WHAT YOU WILL DO -
Search the listing below for the line containing "whatever the state. -/". From there through the line containing "errCode := t.errCode, errCmd", transcribe every line exactly, both ends included.
>>>
/-- R175: a failing command records its code and its word, and changes nothing else, whichever command it is and
whatever the state. -/
def Obligations.FailureChangesNothingElse : Prop :=
  (∀ (i : Instr) (s t : State), s.err = false → exec i s = .next t → t.err = true →
    t.errCode ≠ 0#8 ∧ t.errCode ≤ 9#8 ∧
      t = { s with err := true, errCode := t.errCode, errCmd := s.cmdReg, phase := .idle }) ∧
  (∀ s : State, s.phase = .busy → s.resetLine = false → (∃ e, decode s.cmdReg = .error e) →
    s.Completes { s with err := true, errCode := 5#8, errCmd := s.cmdReg, phase := .idle })

/-- R177: while a failure is unacknowledged no command is accepted; the return is a write to `STATUS` with bit 2 set:
it clears `ERR`, keeps `ERRCODE` and `ERRCMD`, and commands are accepted again. Reset clears `ERR` too. -/
def Obligations.AcknowledgeIsTheReturnFromFailure : Prop :=
  ∀ (s : State) (v w : Word), s.resetLine = false →
    (s.err = true → s.Does (.wr 0x14#16 w) { s with rej := true }) ∧
    (v.getLsbD 2 = true →
      ∃ t, s.Does (.wr 0x10#16 v) t ∧ t.err = false ∧ t.errCode = s.errCode ∧ t.errCmd = s.errCmd ∧
        t.regs = s.regs ∧ t.buf = s.buf ∧ t.len = s.len ∧
        (s.phase = .idle → t.Does (.wr 0x14#16 w) { t with cmdReg := w, done := false, phase := .busy })) ∧
    (∀ t, s.Does .assertReset t → t.err = false) ∧
    (∀ t, v.getLsbD 31 = true → s.Does (.wr 0x0C#16 v) t → t.err = false)

/-- R166: the error check after `wait` reads `STATUS`; on `ERR` the host reads the code, acknowledges, and drops what
was to follow; otherwise it goes on. -/
def Obligations.ErrorCheckFailsTheSequence : Prop :=
  ∀ s : State, s.resetLine = false →
    (s.err = true →
      s.Does .check
        { s with
          replies := .word s.statusWord :: s.replies
          script := [.host (.rd 0x18#16), .host (.wr 0x10#16 0x00000004#32)] }) ∧
    (s.err = false → s.Does .check { s with replies := .word s.statusWord :: s.replies })

/-- R178: the interrupt line follows the three status bits a host reads, under the three enables. -/
def Obligations.InterruptLineFollowsStatusAndEnables : Prop :=
  ∀ s : State,
    s.irq = ((s.statusWord.getLsbD 1 && s.ctrlWord.getLsbD 0) || (s.statusWord.getLsbD 2 && s.ctrlWord.getLsbD 1)
      || (s.statusWord.getLsbD 3 && s.ctrlWord.getLsbD 2))

/-! ## The control block and the buffer window (10_state.md, 20_memory.md) -/

/-- R27: `ID` reads `0x4D584531` always; a write to it is ignored without rejection. -/
def Obligations.IdReadsItsConstant : Prop :=
  ∀ (s : State) (v : Word), s.resetLine = false →
    s.Does (.rd 0x00#16) { s with replies := .word 0x4D584531#32 :: s.replies } ∧ s.Does (.wr 0x00#16 v) s

/-- R28: `NBITS` and `BUFSZ` read the parameters, ignore writes, and are constant: no step changes them. -/
def Obligations.ParameterRegistersAreConstant : Prop :=
  (∀ (s : State) (v : Word), s.params.legal = true → s.resetLine = false →
    (∃ w : Word, w.toNat = s.params.nbits ∧ s.Does (.rd 0x04#16) { s with replies := .word w :: s.replies }) ∧
    (∃ w : Word, w.toNat = s.params.bufBytes ∧ s.Does (.rd 0x08#16) { s with replies := .word w :: s.replies }) ∧
    s.Does (.wr 0x04#16 v) s ∧ s.Does (.wr 0x08#16 v) s) ∧
  (∀ s t : State, step s = .next t → t.params = s.params)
<<<
EXERCISE ANSWER -
whatever the state. -/
def Obligations.FailureChangesNothingElse : Prop :=
  (∀ (i : Instr) (s t : State), s.err = false → exec i s = .next t → t.err = true →
    t.errCode ≠ 0#8 ∧ t.errCode ≤ 9#8 ∧
      t = { s with err := true, errCode := t.errCode, errCmd := s.cmdReg, phase := .idle }) ∧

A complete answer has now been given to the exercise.